TripleThreat wrote:
Trading for Zinger was a good market based decision for Dallas. It might not work out. But the resource management logic behind the deal and extension adds up. It would be the same for the Knicks in a Mirror Test. It would be a good market based decision but still carry the risk that it might not work out. Something to consider is Dallas could have retraded Zinger after the extension. Not right away, but soon enough to get more value for him than they paid for him. The extension is a push / pull, it can turn into a cap anchor, but it also negates any of Zingers leverage to control his trade destiny.
The goal is to create opportunity against the existing marketplace, not absolute results.
I do not dispute that, in fact, I also hated the trade when it happened. What did I think would have been a fair return for KP? I had visions and schemes of a package for AD + Jrue or something like that, so I was clearly disappointed by what we got at the end. But there are visions without knowledge of the full facts, and then there is reality that hits sooner or later.

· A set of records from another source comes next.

theorem not_runsForever_iff : ¬ s.RunsForever ↔ ∃ t, s.RunsTo t := by
  simp only [State.RunsForever, State.RunsTo, not_forall, ← ne_eq, Option.ne_none_iff_exists']
  exact exists_comm

/-- The end of a run is the answer of a step from a running state of it. -/
theorem runSteps_last_step (hrun : s.status = .running) {fuel : Nat}
    (hend : (runSteps fuel s).status ≠ .running) :
    ∃ n < fuel, (runSteps n s).status = .running ∧
      step (runSteps n s) = .next (runSteps fuel s) := by
  induction fuel with
  | zero => exact absurd hrun hend
  | succ fuel ih =>
    by_cases h : (runSteps fuel s).status = .running
    · exact ⟨fuel, Nat.lt_succ_self fuel, h, step_runSteps h⟩
    · obtain ⟨n, hn, hlast⟩ := ih h
      rw [runSteps_succ_of_ended h]
      exact ⟨n, Nat.lt_succ_of_lt hn, hlast⟩

end

/-- Settles O59: the end of a run answers its last step (`runSteps_last_step`), which halts or faults
(`step_ends`); and there is at most one end (`runsTo_unique`). -/
theorem runEndsInOneOfThreeWays : Obligations.RunEndsInOneOfThreeWays := by
  refine ⟨fun _ _ _ _ _ _ => rfl, fun s hrun => ⟨rfl, fun _ => step_runSteps,
    fun _ => runSteps_succ_of_ended, fun _ => run_eq_none, fun fuel t h => ⟨run_add h, ?_⟩, ?_⟩⟩
  · obtain ⟨rfl, hend⟩ := run_eq_some.mp h
    have hne := ended_iff.mp hend
    obtain ⟨n, hn, hr, hstep⟩ := runSteps_last_step hrun hne
    exact ⟨n, hn, hr, hstep, step_ends hstep hne⟩
  · by_cases hforever : s.RunsForever
    · exact .inr ⟨hforever, fun t ht => not_runsForever_iff.mpr ⟨t, ht⟩ hforever⟩
    · obtain ⟨t, ht⟩ := not_runsForever_iff.mp hforever
      exact .inl ⟨⟨t, ht, fun _ => runsTo_unique ht⟩, hforever⟩

/-- Settles O60: every step keeps the invariant and the peripheral area, so the run does
(`runSteps_induction`); an end state is a state of the run. -/
theorem runKeepsInvariantAndPeripheralArea : Obligations.RunKeepsInvariantAndPeripheralArea := by
  intro s hs
  have hkeeps : ∀ n, (runSteps n s).Inv ∧ (runSteps n s).periph = s.periph :=
    runSteps_induction (P := fun u => u.Inv ∧ u.periph = s.periph)
      (fun u v ⟨hinv, hper⟩ h =>
        ⟨everyStepKeepsTheInvariant u v hinv h, (step_periph h).trans hper⟩) ⟨hs, rfl⟩
  refine ⟨hkeeps, fun t ⟨fuel, h⟩ => ?_⟩
  obtain ⟨rfl, hend⟩ := run_eq_some.mp h
  exact ⟨(hkeeps fuel).1, (hkeeps fuel).2, ended_iff.mp hend⟩

end Sys2Proof.Machine
end

section
/-! PROOFS. Launch (70_reset_and_hazards.md R300 to R305): the loader's image is the memory read back word by
word, in canonical form, and the reset state is one of the launches. -/

namespace Sys2Proof.Machine

/-- The memory of an image placed at `a` reads back the image. -/
theorem read_ofImageFrom :
    ∀ (image : List Word) (a : Nat), a + image.length ≤ 4000 → ∀ (k : Nat) (h : k < image.length),
      (Memory.ofImageFrom a image).read (a + k) = image[k]
  | w :: ws, a, hlen, k, hk => by
    rw [List.length_cons] at hlen
    have hwf := wfFrom_ofImageFrom ws (a + 1) (by omega)
    rw [Memory.ofImageFrom, read_cell hwf (Nat.lt_succ_self a)]
    cases k with
    | zero => exact if_pos rfl
    | succ k =>
      rw [if_neg (by omega), show a + (k + 1) = a + 1 + k by omega]
      exact read_ofImageFrom ws (a + 1) (by omega) k (Nat.lt_of_succ_lt_succ hk)

/-- Settles O1: the image is read back (`read_ofImageFrom`), the other fields are the arguments, and a step
checks the pc first. -/
theorem launchHoldsItsInputs : Obligations.LaunchHoldsItsInputs := by
  intro image pc0 periph0 regs0 ov0 cmp0 hlen s
  refine ⟨fun k hk => ?_, rfl, rfl, fun r => ?_, rfl, rfl, rfl, fun hp => step_of_pc_ge rfl hp⟩
  · have hread := read_ofImageFrom image 0 (by omega) k hk
    rwa [Nat.zero_add] at hread
  · cases r <;> rfl

/-- An image of `+0` words lists nothing. -/
theorem ofImageFrom_replicate_zero (n a : Nat) :
    Memory.ofImageFrom a (List.replicate n Word.zero) = [] := by
  induction n generalizing a with
  | zero => rfl
  | succ n ih =>
    rw [List.replicate_succ, Memory.ofImageFrom, ih]
    exact if_pos rfl

/-- Settles O2: the image lists nothing, as the memory of the reset state, and the other fields are equal. -/
theorem resetIsTheSuggestedLaunch : Obligations.ResetIsTheSuggestedLaunch := by
  have hmem : Memory.ofImage (List.replicate 4000 Word.zero) = [] := ofImageFrom_replicate_zero 4000 0
  rw [Obligations.ResetIsTheSuggestedLaunch, State.launch, hmem]
  rfl

theorem launch_inv {image : List Word} {pc0 : Nat} (periph0 : Vector Byte Config.periphBytes)
    (regs0 : Reg → Word) (ov0 : Bool) (cmp0 : Cmp) (hlen : image.length = 4000)
    (hpc : pc0 ≤ 131071) : (State.launch image pc0 periph0 regs0 ov0 cmp0).Inv where
  memCanonical := wfFrom_ofImageFrom image 0 (by omega)
  pcInRange := hpc
  status := trivial

/-- Settles O52: the reset state is a launch (`resetIsTheSuggestedLaunch`). -/
theorem invariantHoldsAtLaunch : Obligations.InvariantHoldsAtLaunch := by
  refine ⟨?_, fun _ _ periph0 regs0 ov0 cmp0 => launch_inv periph0 regs0 ov0 cmp0⟩
  rw [resetIsTheSuggestedLaunch]
  exact launch_inv _ _ _ _ List.length_replicate (Nat.zero_le _)

end Sys2Proof.Machine
end

section
/-! PROOFS. The faults of a step (60_exceptions.md R270 to R281). An instruction either addresses memory, and
then `RaisedBy` says what the word at M makes it raise, or ends with the status it began with; the causes of
the fault table are read off that and off what the decoder refuses (`decode_outcome`). -/

namespace Sys2Proof.Machine

/-! ### What the word at M makes an instruction raise (R270, codes 2, 3 and 7) -/

/-- The opcodes of the loads of an index register (30_encoding.md section 4). -/
def indexLoadOpcode (c : Nat) : Prop := (9 ≤ c ∧ c ≤ 14) ∨ (17 ≤ c ∧ c ≤ 22)

/-- The fault `e` that an instruction with opcode `c` and window `f` raises on the word `d` at M. -/
def RaisedBy (s : State) (c : Nat) (f : FieldSpec) (d : Word) (e : Raised) : Prop :=
  indexLoadOpcode c ∧ fieldNumber f ∈ [9, 10, 11, 18, 19, 27] ∧
      e = ⟨.invalidFieldSpec, fieldNumber f⟩ ∨
    (1 ≤ c ∧ c ≤ 4) ∧ fieldNumber f = 0 ∧ e = ⟨.arithmeticDomainFault, 0⟩ ∨
    c = 4 ∧ fieldNumber f ≠ 0 ∧ (fieldValue d f).natAbs ≠ 0 ∧ (fieldValue d f).natAbs ≤ mag s.rA ∧
      e = ⟨.quotientOverflow, (mag s.rA * 256 ^ 5 + mag s.rX) / (fieldValue d f).natAbs⟩

/-- The answer of an instruction with opcode `c` and window `f` on the word `d` at M: with the status left
alone where `RaisedBy` gives no fault, or else the fault it gives. -/
inductive EndsAs (s : State) (c : Nat) (f : FieldSpec) (d : Word) : Except Raised State → Prop
  | ok {t : State} (hstatus : t.status = s.status) (hnone : ∀ e, ¬ RaisedBy s c f d e) :
    EndsAs s c f d (.ok t)
  | error {e : Raised} (honly : ∀ e', RaisedBy s c f d e' ↔ e' = e) : EndsAs s c f d (.error e)

section
variable {s : State} {c : Nat} {f : FieldSpec} {d : Word} {e : Raised}

theorem EndsAs.error_iff {r : Except Raised State} (h : EndsAs s c f d r) :
    r = .error e ↔ RaisedBy s c f d e := by
  cases h with
  | ok _ hnone => exact iff_of_false nofun (hnone e)
  | error honly => rw [honly, Except.error.injEq, eq_comm]

theorem EndsAs.ok_status {t : State} (h : EndsAs s c f d (.ok t)) : t.status = s.status := by
  cases h with
  | ok hstatus _ => exact hstatus

theorem fieldNumber_eq_zero_iff (hv : f.valid = true) : fieldNumber f = 0 ↔ f.right = 0 := by
  obtain ⟨hle, _⟩ := valid_iff.mp hv
  unfold fieldNumber
  omega
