-- ==== Sys2Proof/Laws/State.lean ====
section
/-! SUPPORT. One lemma per field per update of `State` and of `Status`, so that no later proof unfolds a record update. -/

namespace Sys2Proof.Machine

/-! ## Updates of STATUS -/

@[simp] theorem Status.clearError_busy (st : Status) : (st.clearError).busy = st.busy := rfl
@[simp] theorem Status.clearError_err (st : Status) : (st.clearError).err = false := rfl
@[simp] theorem Status.clearError_errCode (st : Status) : (st.clearError).errCode = 0 := rfl
@[simp] theorem Status.clearError_keyValid (st : Status) : (st.clearError).keyValid = st.keyValid := rfl
@[simp] theorem Status.clearError_stateValid (st : Status) : (st.clearError).stateValid = st.stateValid := rfl
@[simp] theorem Status.clearError_rkValid (st : Status) : (st.clearError).rkValid = st.rkValid := rfl

@[simp] theorem Status.keyWritten_busy (st : Status) (j : Fin 4) : (st.keyWritten j).busy = st.busy := rfl
@[simp] theorem Status.keyWritten_err (st : Status) (j : Fin 4) : (st.keyWritten j).err = st.err := rfl
@[simp] theorem Status.keyWritten_errCode (st : Status) (j : Fin 4) : (st.keyWritten j).errCode = st.errCode := rfl
@[simp] theorem Status.keyWritten_keyValid (st : Status) (j : Fin 4) : (st.keyWritten j).keyValid = st.keyValid ||| 1#4 <<< j.val := rfl
@[simp] theorem Status.keyWritten_stateValid (st : Status) (j : Fin 4) : (st.keyWritten j).stateValid = st.stateValid := rfl
@[simp] theorem Status.keyWritten_rkValid (st : Status) (j : Fin 4) : (st.keyWritten j).rkValid = false := rfl

@[simp] theorem Status.stateWritten_busy (st : Status) (c : Fin 4) : (st.stateWritten c).busy = st.busy := rfl
@[simp] theorem Status.stateWritten_err (st : Status) (c : Fin 4) : (st.stateWritten c).err = st.err := rfl
@[simp] theorem Status.stateWritten_errCode (st : Status) (c : Fin 4) : (st.stateWritten c).errCode = st.errCode := rfl
@[simp] theorem Status.stateWritten_keyValid (st : Status) (c : Fin 4) : (st.stateWritten c).keyValid = st.keyValid := rfl
@[simp] theorem Status.stateWritten_stateValid (st : Status) (c : Fin 4) : (st.stateWritten c).stateValid = st.stateValid ||| 1#4 <<< c.val := rfl
@[simp] theorem Status.stateWritten_rkValid (st : Status) (c : Fin 4) : (st.stateWritten c).rkValid = st.rkValid := rfl

@[simp] theorem Status.started_busy (st : Status) : (st.started).busy = true := rfl
@[simp] theorem Status.started_err (st : Status) : (st.started).err = st.err := rfl
@[simp] theorem Status.started_errCode (st : Status) : (st.started).errCode = st.errCode := rfl
@[simp] theorem Status.started_keyValid (st : Status) : (st.started).keyValid = st.keyValid := rfl
@[simp] theorem Status.started_stateValid (st : Status) : (st.started).stateValid = st.stateValid := rfl
@[simp] theorem Status.started_rkValid (st : Status) : (st.started).rkValid = st.rkValid := rfl

@[simp] theorem Status.finished_busy (st : Status) : (st.finished).busy = false := rfl
@[simp] theorem Status.finished_err (st : Status) : (st.finished).err = st.err := rfl
@[simp] theorem Status.finished_errCode (st : Status) : (st.finished).errCode = st.errCode := rfl
@[simp] theorem Status.finished_keyValid (st : Status) : (st.finished).keyValid = st.keyValid := rfl
@[simp] theorem Status.finished_stateValid (st : Status) : (st.finished).stateValid = st.stateValid := rfl
@[simp] theorem Status.finished_rkValid (st : Status) : (st.finished).rkValid = st.rkValid := rfl
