-- ==== Sys2Proof/Laws/Command.lean ====
section
/-! SUPPORT. What `exec` can do, said once: every command goes through `commandLifeCycle` with its own checks and effect. -/

namespace Sys2Proof.Machine

/-- The issue checks of a command, in order. -/
def checksOf (i : Instr) (s : State) : List (Option ErrorCode) :=
  match i with
  | .nop | .gfAdd _ _ | .gfXtime _ | .gfMul _ _ | .gfInv _ | .gfSbox _ => []
  | .gfRcon i => [needIndex (rconIndex i)]
  | .subBytes | .shiftRows | .mixColumns => [needState s]
  | .addRoundKey k => [needIndex (roundIndex k), needState s, needRoundKeys s]
  | .expandKey => [needKey s]
  | .cipherRound r => [needIndex (roundIndex r), needState s, needRoundKeys s]
  | .encrypt => [needKey s, needState s]

/-- The completion of a command, before PENDING and BUSY are cleared. -/
def effectOf (i : Instr) (s : State) : Option State :=
  match i with
  | .nop => some s
  | .gfAdd a b => some (s.setGfResult (gfAdd a b))
  | .gfXtime a => some (s.setGfResult (xtime a))
  | .gfMul a b => some (s.setGfResult (gfMul a b))
  | .gfInv a => some (s.setGfResult (gfInv a))
  | .gfSbox a => some (s.setGfResult (sbox a))
  | .gfRcon i => ((rconIndex i).map rcon).map s.setGfResult
  | .subBytes => some (s.setState (subBytes s.state))
  | .shiftRows => some (s.setState (shiftRows s.state))
  | .mixColumns => some (s.setState (mixColumns s.state))
  | .addRoundKey k => ((roundIndex k).map fun k => keyAdd s.state (rkey s.rk k)).map s.setState
  | .expandKey => some (s.setRoundKeys (expandKey s.key))
  | .cipherRound r => ((roundIndex r).map (cipherRound s.state s.rk)).map s.setState
  | .encrypt => some ((s.setRoundKeys (expandKey s.key)).setState (cipher s.key s.state))

theorem exec_eq_lifeCycle (i : Instr) (s : State) : exec i s = commandLifeCycle i (checksOf i) (effectOf i) s := by
  cases i <;> rfl

/-- Completion of the command in flight. -/
theorem exec_of_busy {i : Instr} {s : State} (hb : s.status.busy = true) (hp : s.pending = some i) :
    exec i s = match effectOf i s with
      | some t => .next t.retire
      | none => .fault .indexNotDefined := by
  simp only [exec_eq_lifeCycle, commandLifeCycle, hb, hp, if_true] <;> rfl

/-- Issue of a command in an idle block. -/
theorem exec_of_idle {i : Instr} {s : State} (hb : s.status.busy = false) (he : s.status.err = false) :
    exec i s = match firstError (checksOf i s) with
      | some e => .next (s.latchError e)
      | none => .next (s.accept i) := by
  simp only [exec_eq_lifeCycle, commandLifeCycle, hb, he, Bool.false_eq_true, if_false] <;> rfl

/-- While an error is latched a command is dropped. -/
theorem exec_of_error {i : Instr} {s : State} (hb : s.status.busy = false) (he : s.status.err = true) :
    exec i s = .next s := by
  simp [exec_eq_lifeCycle, commandLifeCycle, hb, he]

/-- Everything `exec` can do when it answers a next state. -/
theorem exec_next {i : Instr} {s t : State} (h : exec i s = .next t) :
    (s.status.busy = true ∧ s.pending = some i ∧ ∃ u, effectOf i s = some u ∧ t = u.retire) ∨
    (s.status.busy = false ∧ s.status.err = true ∧ t = s) ∨
    (s.status.busy = false ∧ s.status.err = false ∧ ∃ e, firstError (checksOf i s) = some e ∧ t = s.latchError e) ∨
    (s.status.busy = false ∧ s.status.err = false ∧ firstError (checksOf i s) = none ∧ t = s.accept i) := by
  rw [exec_eq_lifeCycle, commandLifeCycle] at h
  split at h
  · rename_i hb
    split at h
    · rename_i hp
      split at h
      · rename_i u hu
        exact .inl ⟨hb, hp, u, hu, by injection h with h; exact h.symm⟩
      · cases h
    · cases h
  · rename_i hb
    have hb : s.status.busy = false := by simpa using hb
    split at h
    · rename_i he
      exact .inr (.inl ⟨hb, he, by injection h with h; exact h.symm⟩)
    · rename_i he
      have he : s.status.err = false := by simpa using he
      split at h
      · rename_i e hc
        exact .inr (.inr (.inl ⟨hb, he, e, hc, by injection h with h; exact h.symm⟩))
      · rename_i hc
        exact .inr (.inr (.inr ⟨hb, he, hc, by injection h with h; exact h.symm⟩))

/-! ## The issue checks and well-formedness -/

theorem firstError_cons_none {c : Option ErrorCode} {cs : List (Option ErrorCode)} :
    firstError (c :: cs) = none ↔ c = none ∧ firstError cs = none := by
  cases c <;> simp [firstError]

@[simp] theorem firstError_nil : firstError [] = none := rfl

theorem rconIndex_passes (b : Byte) : needIndex (rconIndex b) = none ↔ (Instr.gfRcon b).wellFormed = true := by
  unfold rconIndex Instr.wellFormed; split <;> simp_all [needIndex]

theorem roundIndex_passes (b : Byte) : needIndex (roundIndex b) = none ↔ b.toNat ≤ 10 := by
  unfold roundIndex; split <;> simp [needIndex] <;> omega

theorem needKey_passes (s : State) : needKey s = none ↔ s.status.keyValid = 0xF := by simp [needKey]
theorem needState_passes (s : State) : needState s = none ↔ s.status.stateValid = 0xF := by simp [needState]
theorem needRoundKeys_passes (s : State) : needRoundKeys s = none ↔ s.status.rkValid = true := by simp [needRoundKeys]

theorem mayRun_iff (i : Instr) (s : State) : MayRun i s ↔ i.wellFormed = true ∧
    (readsKey i = true → s.status.keyValid = 0xF) ∧ (readsState i = true → s.status.stateValid = 0xF) ∧
    (readsRoundKeys i = true → s.status.rkValid = true) :=
  ⟨fun ⟨a, b, c, d⟩ => ⟨a, b, c, d⟩, fun ⟨a, b, c, d⟩ => ⟨a, b, c, d⟩⟩

/-- The checks all pass exactly when the command may run. -/
theorem checks_pass_iff (i : Instr) (s : State) : firstError (checksOf i s) = none ↔ MayRun i s := by
  rw [mayRun_iff]
  cases i <;>
    simp [checksOf, firstError_cons_none, rconIndex_passes, roundIndex_passes, needKey_passes, needState_passes,
      needRoundKeys_passes, readsKey, readsState, readsRoundKeys, Instr.wellFormed]

/-- A command that may run has a completion. -/
theorem effectOf_isSome {i : Instr} {s : State} (h : i.wellFormed = true) : ∃ u, effectOf i s = some u := by
  cases i <;> simp_all [effectOf, Instr.wellFormed, rconIndex, roundIndex]
  all_goals omega

end Sys2Proof.Machine
end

At the time the cap space for two max FAs in the summer was seen as real value. In the end we blew that value. Dallas also had more risk tolerance to buy a high-profile player while his value was eroded by an injury. We showed a lack of that type of risk appetite twice: first with KP, then with KD. Not in the least because we had taken chances on oft-injured players before, and that had blown up in our faces. So, the a Mirror Test is a good test, but not if the Mirror gives us clouded visions that had misled us in the past.
Where I am getting to: there are boneheaded trades that look boneheaded right at the time when they are made, and the Knicks, unfortunately, made a fair share of those. But I do not see the KP trade as one of them. There were simply too many unknowns at the time of that trade. Those unknows had to settle down before its outcome could be judged. The way things are settling now, it looks like we are losing. But imagine if Mills and Perry do not pull the trigger, the trade deadline goes by, KP does not return from injury that year, and we are saddled by his cap hold and THJr's contract over the summer, so also no KD/KI/KT. And then we spend the entire year guessing if he is worth re-signing, if he would stay, if his whole bar/rape antics should have been an obvious reason to ship his ass outta here. Not to mention that KP without Doncic, but with a "for sale" sign hanging from his neck, would have been a different (worse) player than the KP we have seen this year. I think Mills and Perry might have been run out of the town a lot sooner in that scenario. Maybe it would have been a good thing.